[Stored data]
-- ==== Sys2Proof/Machine/Store.lean ====
section
/-!
DEFINITION. The issue of the sinks: every store of spec/15 and every member of VRED (spec/13), and FORCE (spec/09 R169). At issue a
sink is checked and queued; with Q = 0 it forces the queue.
-/

namespace Sys2Proof.Machine

/-- A sink with the captures of R136 and R148. -/
def mkSink (t : Strand) (w : Nat) (op : SOp) (ty : Option Ty) (data : List Nat) (idx mask : Option Nat) : Sink :=
  { id := t.nextWp, pc := t.pc, major := w / 2 ^ 26, op := op, ty := ty, vl := t.sr.vl, vrows := t.sr.vrows, data := data, idx := idx,
    mask := mask, vpol := t.sr.vpol, fpctl := t.sr.fpctl, draw := t.sr.draw, rngkey := t.sr.rngkey, mark := t.mark }

/-- A sink reaches a row-result waypoint whose own row sink is still queued (R220). -/
def reachesQueuedRow (t : Strand) (roots : List Nat) : Bool :=
  let live := reach t.wps roots
  t.queue.any fun k => match k.op with | .rowred _ wp _ => live.contains wp | _ => false

/-- The queue must be forced before a sink joins it (R150, R220). -/
def mustForce (t : Strand) (roots : List Nat) : Bool :=
  decide (8 ≤ t.queue.length) || t.queue.any (fun k => k.vl != t.sr.vl || k.vrows != t.sr.vrows) || reachesQueuedRow t roots

/-- The waits of R153 and R154, asked again after a force of the same instruction: its registers, and VL. -/
def stillReady (regs : List Reg) : M Unit := do
  let s ← get
  if s.unsettled || regs.any s.pending then waitHere else pure ()

/-- QueueSink (R150) of a sink that names `regs`: the force that comes first, the wait of R152, then `make` joins the queue, and Q = 0
forces it. After that first force the sink waits as any instruction does for a register that is now pending and for a VL that is now
unsettled (R153, R154), and is then issued anew, with the shape of that moment. -/
def queueSink (q : Bool) (regs : List Reg) (roots : List Nat) (make : Strand → Strand) : M Unit := do
  if mustForce (← get).st roots then do
    force
    stillReady regs
  heldStrand do
    modify fun s => { s with st := make s.st }
    if q then pure ()
    else if ((← get).st.passes.filter Pass.inFlight).length ≥ 2 then waitHere
    else forceQueue
    modify fun s => State.adv { s with st := s.st.reclaim }

/-- A sink put at the end of the queue. -/
def Strand.enqueue (t : Strand) (k : Sink) : Strand :=
  { t with queue := t.queue ++ [{ k with id := t.nextWp }], nextWp := t.nextWp + 1 }

/-- A data stream of the store's type (R247). -/
def storeSrc (w : Nat) (t : Ty) (r : Reg) : M Nat := do
  let (x, _) ← dataSrc w (fun u => u == t) r
  pure x

/-- The stores of one or more fields at addresses in registers (R251, R256): streams, mask, alignment. With two misaligned registers EVA holds
the first, S[A]: DESIGN CHOICE, log entry 78. A stream fault of a data stream or of the mask comes before one of alignment: DESIGN CHOICE,
log entry 102. -/
def directStore (w : Nat) (vss : List Reg) (q : Bool) (m : Mask) (t : Ty) (regs : List Reg) (al : List Word) (op : SOp) (s : State) : Out :=
  vectorIssue w regs (do
    let ds ← vss.mapM fun r => storeSrc w t r
    let mk ← maskSrc w m
    al.forM fun v => alignedReg t v
    let k := mkSink s.st w op (some t) ds none mk
    queueSink q regs k.operands fun t => t.enqueue k) s

/-- A scatter (R253, R254): a data stream, an index stream, a tensor id; `det` is the determinism trap of R254. -/
def scatter (w : Nat) (vs a b : Reg) (q : Bool) (m : Mask) (t : Ty) (ok det : Bool) (op : SOp) (s : State) : Out :=
  vectorIssue w [a] (do
    if det then raise 0x0C 0 (BitVec.ofNat 64 w)
    if !ok then faultWord w
    let d ← storeSrc w t vs
    let (x, _) ← dataSrc w isIndexTy b
    let mk ← maskSrc w m
    tensorId (s.reg a)
    let k := mkSink s.st w op (some t) [d] (some x) mk
    queueSink q [a] k.operands fun t => t.enqueue k) s

/-- A store of a tile through a descriptor (R255, R257): `ok` says which stream types it takes. -/
def tileStore (w : Nat) (vs a b : Reg) (q : Bool) (m : Mask) (t : Ty) (ok : Ty → Bool) (draws : Bool) (op : SOp) (s : State) : Out :=
  vectorIssue w [a, b] (do
    let (d, _) ← dataSrc w ok vs
    let mk ← maskSrc w m
    tensorId (s.reg b)
    let k := mkSink s.st w op (some t) [d] none mk
    queueSink q [a, b] k.operands fun t =>
      let t1 := t.enqueue k
      if draws then t1.advDraw else t1) s

/-- FORCE (R169). -/
def execForce (s : State) : Out :=
  vectorWord (fmtR 0x00 0 0 0 6) s (runM (do
    force
    modify State.adv) s)

/-- VST (R251). -/
def execVst (vs a : Reg) (q : Bool) (m : Mask) (t : Ty) (s : State) : Out :=
  directStore (fmtR 0x1C vs a 0 (vmFn q m t)) [vs] q m t [a] [s.reg a] (.vst 1 (s.reg a)) s

/-- VST.seg (R251): one sink for the b fields. -/
def execVstSeg (vs a b : Reg) (q : Bool) (m : Mask) (t : Ty) (s : State) : Out :=
  directStore (fmtR 0x1C vs a b (vmFn q m t)) ((List.range b.val).map (regPlus vs)) q m t [a] [s.reg a] (.vst b.val (s.reg a)) s

/-- VSTS (R251). -/
def execVsts (vs a b : Reg) (q : Bool) (m : Mask) (t : Ty) (s : State) : Out :=
  directStore (fmtR 0x1D vs a b (vmFn q m t)) [vs] q m t [a, b] [s.reg a, s.reg b] (.vsts (s.reg a) (s.reg b)) s

/-- VSTT (R251, R252). -/
def execVstt (vs a b : Reg) (q : Bool) (m : Mask) (t : Ty) (s : State) : Out :=
  directStore (fmtR 0x1E vs a b (vmFn q m t)) [vs] q m t [a, b] [s.reg a, s.reg b] (.vstt (s.reg a) (s.reg b)) s

/-- VSTX (R253). -/
def execVstx (vs a b : Reg) (q : Bool) (m : Mask) (t : Ty) (s : State) : Out :=
  scatter (fmtR 0x1F vs a b (vmFn q m t)) vs a b q m t true false (.vstx ((s.reg a).toNat % 2 ^ 12)) s

/-- VSTXADD (R254): DETERM refuses a floating-point type, types 8 to 10 among them (R171), before every stream fault (R332). -/
def execVstxadd (vs a b : Reg) (q : Bool) (m : Mask) (t : Ty) (s : State) : Out :=
  scatter (fmtR 0x20 vs a b (vmFn q m t)) vs a b q m t (tyIsArith t) (bitAt s.st.sr.determ.toNat 0 && (tyFmt t).isSome)
    (.vstxadd ((s.reg a).toNat % 2 ^ 12)) s

/-- VSTTD (R255). -/
def execVsttd (vs a b : Reg) (q : Bool) (m : Mask) (t : Ty) (s : State) : Out :=
  tileStore (fmtR 0x21 vs a b (vmFn q m t)) vs a b q m t (fun u => u == t) false
    (.vsttd (tileRow (s.reg a)) (tileCol (s.reg a)) ((s.reg b).toNat % 2 ^ 12)) s

/-- VSTC (R257): an f16, bf16 or f32 stream; under VPOL.QRND it draws (R191). -/
def execVstc (vs a b : Reg) (q : Bool) (m : Mask) (t : Ty) (s : State) : Out :=
  tileStore (fmtR 0x22 vs a b (vmFn q m t)) vs a b q m t (fun u => u == .f16 || u == .bf16 || u == .f32) (bitAt s.st.sr.vpol.toNat 2)
    (.vstc (tileRow (s.reg a)) (tileCol (s.reg a)) ((s.reg b).toNat % 2 ^ 12)) s

/-- VSTCMP (R256): the count goes to S[B] at completion. -/
def execVstcmp (vs a b : Reg) (q : Bool) (m : Mask) (t : Ty) (s : State) : Out :=
  directStore (fmtR 0x23 vs a b (vmFn q m t)) [vs] q m t [a, b] [s.reg a] (.vstcmp (s.reg a) b) s

/-! ### Reductions -/

/-- A reduction of a data stream to S[d] (R218). -/
def reduce (w k : Nat) (ok : Ty → Bool) (d va : Reg) (m : Mask) (q : Bool) (s : State) : Out :=
  vectorIssue w [d] (do
    if k = redTree ∧ bitAt s.st.sr.determ.toNat 0 then raise 0x0C 0 (BitVec.ofNat 64 w)
    let (x, _) ← dataSrc w ok va
    let mk ← maskSrc w m
    let k := mkSink s.st w (.red k d) none [x] none mk
    queueSink q [d] k.operands fun t => t.enqueue k) s

/-- VFFS and VPOP: a predicate stream to S[d] (R218). -/
def reducePred (w k : Nat) (d va : Reg) (m : Mask) (q : Bool) (s : State) : Out :=
  vectorIssue w [d] (do
    let x ← predSrc w va
    let mk ← maskSrc w m
    let k := mkSink s.st w (.red k d) none [x] none mk
    queueSink q [d] k.operands fun t => t.enqueue k) s

/-- The least row-result slot that no waypoint holds (R219). -/
def freeRowSlot (ws : List Waypoint) : Nat := if (rowSlots ws).contains 0 then 1 else 0

/-- The sink of a row reduction, its row-result waypoint, and VD bound to it (R219). -/
def Strand.enqueueRow (t : Strand) (vd : Reg) (ty : Ty) (mx : Bool) (k : Sink) : Strand :=
  let slot := freeRowSlot (referenced t (adel t.vnames vd.val) t.pnames t.passes k.operands)
  let wp : Waypoint :=
    { id := t.nextWp + 1, pc := k.pc, major := k.major, op := .rowres slot t.nextWp, ty := some ty, vl := k.vl,
      vrows := k.vrows, srcs := [], mask := none, old := none, vpol := k.vpol, fpctl := k.fpctl, draw := k.draw,
      rngkey := k.rngkey, mark := k.mark, seg := none }
  { t with
    queue := t.queue ++ [{ k with id := t.nextWp, op := .rowred mx (t.nextWp + 1) slot }]
    nextWp := t.nextWp + 2
    vnames := aset t.vnames vd.val (t.nextWp + 1)
    wps := t.wps ++ [wp] }

/-- VREDROW and VREDROWMAX (R219): VD is a vector name, and what it names is checked as R131 says; more than 128 rows are a stream
fault. -/
def reduceRows (w : Nat) (mx : Bool) (vd va : Reg) (m : Mask) (q : Bool) (s : State) : Out :=
  vectorIssue w [] (do
    let (x, ty) ← dataSrc w tyIsArith va
    let mk ← maskSrc w m
    let _ ← oldSrc w false vd m (some ty)
    if s.st.sr.vrows > 128 then faultWord w
    let k := mkSink s.st w (.rowred mx 0 0) none [x] none mk
    let t := (← get).st
    needWaypoints w (adel t.vnames vd.val) t.pnames k.operands 1 true
    queueSink q [] k.operands fun t => t.enqueueRow vd ty mx k) s

/-- VREDSUM (R214). -/
def execVredsum (d va : Reg) (m : Mask) (q : Bool) (s : State) : Out :=
  reduce (fmtR 0x32 d va 0 (vredFn q m 0)) 0 tyIsArith d va m q s

/-- VREDSUMT (R216, R217). -/
def execVredsumt (d va : Reg) (m : Mask) (q : Bool) (s : State) : Out :=
  reduce (fmtR 0x32 d va 0 (vredFn q m 1)) 1 tyIsArith d va m q s

/-- VREDMAX (R215). -/
def execVredmax (d va : Reg) (m : Mask) (q : Bool) (s : State) : Out :=
  reduce (fmtR 0x32 d va 0 (vredFn q m 2)) 2 tyIsArith d va m q s

/-- VREDMIN (R215). -/
def execVredmin (d va : Reg) (m : Mask) (q : Bool) (s : State) : Out :=
  reduce (fmtR 0x32 d va 0 (vredFn q m 3)) 3 tyIsArith d va m q s

/-- VREDMAXU (R215). -/
def execVredmaxu (d va : Reg) (m : Mask) (q : Bool) (s : State) : Out :=
  reduce (fmtR 0x32 d va 0 (vredFn q m 4)) 4 tyIsInt d va m q s

/-- VREDMINU (R215). -/
def execVredminu (d va : Reg) (m : Mask) (q : Bool) (s : State) : Out :=
  reduce (fmtR 0x32 d va 0 (vredFn q m 5)) 5 tyIsInt d va m q s

/-- VREDAND (R215). -/
def execVredand (d va : Reg) (m : Mask) (q : Bool) (s : State) : Out :=
  reduce (fmtR 0x32 d va 0 (vredFn q m 6)) 6 tyIsInt d va m q s

/-- VREDOR (R215). -/
def execVredor (d va : Reg) (m : Mask) (q : Bool) (s : State) : Out :=
  reduce (fmtR 0x32 d va 0 (vredFn q m 7)) 7 tyIsInt d va m q s

/-- VREDXOR (R215). -/
def execVredxor (d va : Reg) (m : Mask) (q : Bool) (s : State) : Out :=
  reduce (fmtR 0x32 d va 0 (vredFn q m 8)) 8 tyIsInt d va m q s

/-- VREDROW (R219). -/
def execVredrow (d va : Reg) (m : Mask) (q : Bool) (s : State) : Out :=
  reduceRows (fmtR 0x32 d va 0 (vredFn q m 9)) false d va m q s

/-- VREDROWMAX (R219). -/
def execVredrowmax (d va : Reg) (m : Mask) (q : Bool) (s : State) : Out :=
  reduceRows (fmtR 0x32 d va 0 (vredFn q m 10)) true d va m q s

/-- VFFS (R218). -/
def execVffs (d va : Reg) (m : Mask) (q : Bool) (s : State) : Out :=
  reducePred (fmtR 0x32 d va 0 (vredFn q m 11)) 11 d va m q s

/-- VPOP (R218). -/
def execVpop (d va : Reg) (m : Mask) (q : Bool) (s : State) : Out :=
  reducePred (fmtR 0x32 d va 0 (vredFn q m 12)) 12 d va m q s

end Sys2Proof.Machine
end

▸ **PROBLEM REQUIREMENTS**
In the entries above, find the line holding "registers, and VL. -/" and the line holding "queue, and Q = 0"; print both of them and every line between, exactly, and nothing else.

▸ **RESULT**
/-- The waits of R153 and R154, asked again after a force of the same instruction: its registers, and VL. -/
def stillReady (regs : List Reg) : M Unit := do
  let s ← get
  if s.unsettled || regs.any s.pending then waitHere else pure ()

/-- QueueSink (R150) of a sink that names `regs`: the force that comes first, the wait of R152, then `make` joins the queue, and Q = 0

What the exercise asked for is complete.